Both Pam and Darryl were rushed to South Rand hospital where they were stabilised. They are two of the luckier South Africans who have recovered from the lifestyle diseases sweeping across the country. According to the Heart and Stroke Foundation, 225 South Africans are killed by heart diseases every day.

And yet it is not only the elderly who are impacted.

Desperation for answers

Phumeh Mathonsi is a 27-year-old stroke survivor in Mpumuza Location in rural KwaZulu Natal. When her mother found her lying on the floor, crying out in pain at 2am, they did not know that she had suffered a stroke.

“We used traditional medicines on Friday and Saturday. Then on Sunday afternoon our congregation came to pray for her. And then as a family we decided to take her to the hospital,” says her mother Thulisile, who has since quit her job to support Phumeh after her stroke. Her comment speaks to the family’s desperation for answers.

They would have to wait one year for an MRI scan. In the interim, left alone with their questions, Phumeh began to face ostracisation in the community who suspected her of being the victim of witchcraft.

“When I was able to walk again, I would walk around the community and I would see people whispering, talking about me.” She lost friends and family, entering a depression that is commonly seen among stroke survivors in response to the isolation they face.

Not far from Mpumuza location, traditional healer Sebenzile Ndlovu, is seeing more and more stroke survivors coming to her for assistance. She believes that traditional beliefs can coexist with medical treatment. “Many people are suffering.
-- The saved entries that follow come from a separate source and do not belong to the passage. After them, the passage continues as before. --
theorem exec_reelStop (h : Writable s v 0x7000 5 0xE50) (hr : s.el.state = .running) (hs : s.sealing = false) :
    Wrote (.reelStop v 0xE50#32) s v stOk (s.startRunOut endRequest) := by
  have hact : reelStop 0xE50 (s.served v) = ((s.startRunOut endRequest).served v, stOk) := by
    simp only [reelStop, State.stopReel_running (s := s.served v) hr hs]
    rfl
  exact State.writeNum_served (w := {}) (tenant := ownTenant) h rfl (k := 4) rfl (by decide) rfl (namedTenant_own v) rfl
    hact (by decide) h.closing

/-! ### Stalls -/

theorem exec_statusLimitExpiry (hr : s.el.state = .running) (hs : s.el.stalled = false)
    (hl : s.el.lastStatus + s.statusLimit * 1000000 ≤ s.clock) : exec .statusLimitExpiry s = .next s.stallReel := by
  simp [exec, execStatusLimitExpiry, hr, hs, hl]

theorem exec_ackLimitExpiry (hr : s.el.state = .running) (hs : s.el.stalled = false) {x : Nat × Nat} (hx : x ∈ s.el.frames)
    (hl : x.2 + s.ackLimit * 1000000 ≤ s.clock) : exec .ackLimitExpiry s = .next s.stallReel := by
  have hover : s.ackOverdue = true := List.any_eq_true.mpr ⟨x, hx, decide_eq_true hl⟩
  simp [exec, execAckLimitExpiry, hr, hs, hover]

/-! ### Receive lanes -/

theorem setBit_set {v i : Nat} (h : v.testBit i = false) : setBit v i true = v + 2 ^ i := by
  simp [setBit, h]

theorem setBit_clear {v i : Nat} (h : v.testBit i = true) : setBit v i false = v - 2 ^ i := by
  simp [setBit, h]

end Sys2Proof.Machine

open Sys2Proof Sys2Proof.Machine

/-- Settles O49, clause by clause: the equation of each command of the Escrow Line, the journal with room for one slate, and
`fillBody` by induction on the records still to be sent. -/
theorem escrowReel : Obligations.EscrowReel := by
  intro s
  have hrefuse (code : Nat) : s.refuseReel code = { s with
        el := { s.el.unkeyed with state := .idle, result := code, waived := false }
        latches := (s.refuseReel code).latches }
      ∧ ((s.refuseReel code).latched .elReel (.tenant 0)).testBit 2 = true :=
    ⟨rfl, State.testBit_elReel (s := s.onEl _) rfl⟩
  refine ⟨?_, ?_, ?_, fun v h => exec_pickupWaive h, ?_, fillBody_bytes, ?_, ?_, ?_, ?_, ?_, ?_, ?_, ?_, ?_, ?_⟩
  · intro v env u h hm he
    obtain ⟨t, ht, hkept⟩ := u.openReel_eq
    exact ⟨t, by rw [exec_reelOpen h hm he, ht], hkept⟩
  · intro hs ho refused
    refine ⟨?_, ⟨_, exec_recorderRefuse hs ho, hrefuse 0x15⟩, fun hc => ⟨_, exec_openTimeout ho hc, hrefuse 0x14⟩⟩
    intro f hf z th
    cases hr : s.ackRefusal f with
    | some c =>
      refine ⟨_, exec_openAck_refused hs ho hf hr, fun h0 => ?_, fun c' hc => ?_, nofun, nofun⟩
      · have hc : s.ackRefusal f = some 0x10 := by simp [State.ackRefusal, h0]
        obtain rfl : c = 0x10 := Option.some.inj (hr.symm.trans hc)
        exact hrefuse 0x10
      · obtain rfl : c = c' := Option.some.inj hc
        exact hrefuse c
    | none =>
      have hdigest : s.recorderDigest ≠ 0 := fun h0 => by simp [State.ackRefusal, h0] at hr
      refine ⟨_, exec_openAck_accepted hs ho hf hr, fun h0 => absurd h0 hdigest, nofun, fun _ hn => ?_, fun _ hn hroom => ?_⟩
      · rw [State.acceptAck_eq, if_neg hn]
        rfl
      · rw [State.acceptAck_eq, if_pos hn]
        obtain ⟨lg, h, hcount⟩ := State.appendOpening_eq (State.roomy_keyedReel hroom f)
        rw [h]
        exact ⟨rfl, rfl, hcount, hcount⟩
  · intro hp hs hn hr
    obtain ⟨lg, h, hcount⟩ := State.appendOpening_eq hr
    refine ⟨_, exec_pickupVerified hp hs hn, ?_⟩
    rw [h]
    exact ⟨rfl, hp, hcount, hcount⟩
  · intro hp ht hr he body seq type cipher
    obtain ⟨first, hh⟩ := s.frameHead_eq 0
    obtain ⟨active, pend, hcopy⟩ := (s.frameSent 0).copyEl_eq
    refine ⟨_, s.frameHead 0, first, exec_reelFrameTick_sends hp ht (.inl hr), ?_⟩
    rw [State.sendFrame_running hr he, hcopy]
    refine ⟨?_, hh, ?_, rfl, rfl, rfl, hr⟩
    · simp only [State.frameSent, State.onEl, State.emit, El.seal]
      rfl
    · simp only [State.frameSent, State.onEl, State.emit, El.seal]
      rfl
  · intro f hp
    refine ⟨exec_statusFrame_dropped hp, fun ha hstop hbroken => ⟨_, exec_statusFrame_taken hp ha, ?_⟩⟩
    obtain ⟨u, good, count, part, hu, ht⟩ := s.takeStatus_eq f
    rw [ht, hstop, hbroken, Bool.or_self, if_neg Bool.false_ne_true, hu]
    exact ⟨rfl, rfl, rfl, rfl, rfl, rfl, rfl⟩
  · intro hr hs
    exact ⟨exec_statusLimitExpiry hr hs, fun x hx => exec_ackLimitExpiry hr hs hx⟩
  · intro hs hk hg hl hf
    simp [exec, execStallRecovery, hs, hk, hg, hl, hf, State.onEl]
  · intro hc hf hm
    have hclear : s.clearCause .reelBufferFull = { s with pwr := { s.pwr with causes := [] } } := by
      simp [State.clearCause, State.onPwr, hc]
    have hst : s.stands .reelBufferFull = true := by simp [State.stands, hc]
    have hfill : ¬ 2 ^ 29 < s.reelFill := Nat.not_lt.mpr hf
    have hexec : exec .reelBufferResume s = .next (if (s.clearCause .reelBufferFull).pwr.mode = .held
        && (s.clearCause .reelBufferFull).pwr.causes = [] then (s.clearCause .reelBufferFull).onPwr fun p => { p with mode := .service }
        else s.clearCause .reelBufferFull) := by
      simp only [exec, execReelBufferResume, hst, decide_eq_false hfill, Bool.not_true, Bool.or_self, Bool.false_eq_true, if_false]
    rw [hexec, hclear]
    simp [hm, State.onPwr]
  · intro v h hr hs
    exact exec_reelStop h hr hs
  · intro hr he hc hs hroom
    obtain ⟨lg, h, hn⟩ := State.append_slate hroom 0x22 s.el.stopCause (s.lg.journalCount + 1 + 1 - s.el.segmentStart) 0 0 false
    refine ⟨_, exec_reelEndAppend hr he hc hs, ?_⟩
    rw [h]
    exact ⟨rfl, hn⟩
  · intro hp hs hn hh
    obtain ⟨l, h⟩ := exec_pickupVerified_failed hp hs hn hh
    exact ⟨_, h, rfl⟩
  · intro hp ht
    refine ⟨exec_reelFrameTick_opening hp ht, ?_⟩
    intro hr he hc type
    obtain ⟨active, pend, hcopy⟩ := ((s.frameSent 3).endReel).copyEl_eq
    refine ⟨_, s.frameHead 3 ++ (s.el.seal (s.el.frameSeq + 1) (s.frameHead 3) s.nextBody.1).1
      ++ (s.el.seal (s.el.frameSeq + 1) (s.frameHead 3) s.nextBody.1).2, exec_reelFrameTick_sends hp ht (.inr hr), ?_⟩
    rw [State.sendFrame_final hr he hc, hcopy]
    refine ⟨rfl, ?_, rfl, rfl, rfl, rfl, rfl, State.testBit_elReel (s := (s.frameSent 3).onEl _) rfl⟩
    rw [List.append_assoc]
    exact s.frameHead_take 3 _
  · intro f hp ha hr hs hstop
    obtain ⟨u, good, count, part, hu, ht⟩ := s.takeStatus_eq f
    have hany : (f.stop || f.broken) = true := by simpa using hstop
    have hur : (u.latch .elReel 0x20).el.state = .running := by rw [hu]; exact hr
    have hus : (u.latch .elReel 0x20).sealing = false := by rw [hu]; exact hs
    have hclock : u.clock = s.clock := by rw [hu]
    refine ⟨_, exec_statusFrame_taken hp ha, ?_⟩
    rw [ht, if_pos hany, State.stopReel_running hur hus]
    exact ⟨rfl, rfl, hclock, State.testBit_elReel (s := u) rfl⟩
  · intro hp
    refine ⟨fun l hl hs hb => ?_, fun l hl hb => ?_, fun l hl => ?_, fun l hl => ?_⟩
    · have hset : setBit s.el.rxLock l true = s.el.rxLock + 2 ^ l := setBit_set hb
      simp [exec, execEscrowLaneBlockLock, hp, Nat.not_le.mpr hl, hs, State.onEl, hset]
    · have hset : setBit s.el.rxLock l false = s.el.rxLock - 2 ^ l := setBit_clear hb
      refine ⟨(s.onEl fun e => { e with rxLock := s.el.rxLock - 2 ^ l }).latch (.elLane 0) (2 ^ (8 + l)), ?_, rfl,
        State.testBit_elLane (by simp)⟩
      simp [exec, execEscrowLaneBlockLock, hp, Nat.not_le.mpr hl, hb, State.onEl, hset]
    · simp [exec, execUncorrectableCodeword, hp, Nat.not_le.mpr hl]
    · simp [exec, execUncorrectableCodeword, hp, Nat.not_le.mpr hl]
end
You go into a taxi, there is a person with a stick. You go into the store, there is a person with a stick. There is a person with a wheelchair. There is a stroke crisis in our community.”

Social ostracisation

Ndlovu uses traditional healing methods, and then she also refers the survivors to the hospital. Strokes, she says, come in different forms – ancestral messages, bewitchment, and lifestyle diseases. Either way, she challenges the ostracisation of stroke survivors. “It is very difficult because they are still people,” she says. “They are still alive.”

Social ostracisation, paired with rural isolation, means accessing adequate care is a daily challenge for stroke survivors who should ideally be getting daily rehabilitation from occupational therapists, physiotherapists and speech therapists.

“If you don’t live in the city or near a hospital and you are a person with a disability there are almost no services for you,” says Kate Sherry, managing director of the NGO CREATE, which campaigns for community based rehabilitation and integration of people with disabilities.

“More than 40% of SA’s population live in rural areas and at the moment, access to rehab in rural areas is slim to none.”

'We have lost our dignity'

In KwaZulu-Natal for example, there are 458 occupational therapists, 940 physiotherapists and 88 speech therapists for a population of 10.3 million people. This is before one considers the hard-to-reach rural spaces that even ambulances struggle to access.

With these challenges in mind, community support for stroke survivors is of utmost urgency. Sadly, recent funding cuts by the National Lottery for the Stroke Aid support groups around the country mean more survivors may be left isolated, unable to celebrate the fact that this condition did not take their lives as it has so many other South Africans.

“The government and the community need more interest in one another,” says Pam, as a nurse gently raises her off her wheelchair. “We have lost our dignity. Do you know that the people who are disabled are just hungry for friendship?” she says, before tightly holding on to her walking stick and slowly making her way down the hospital passageway. – Health-e News.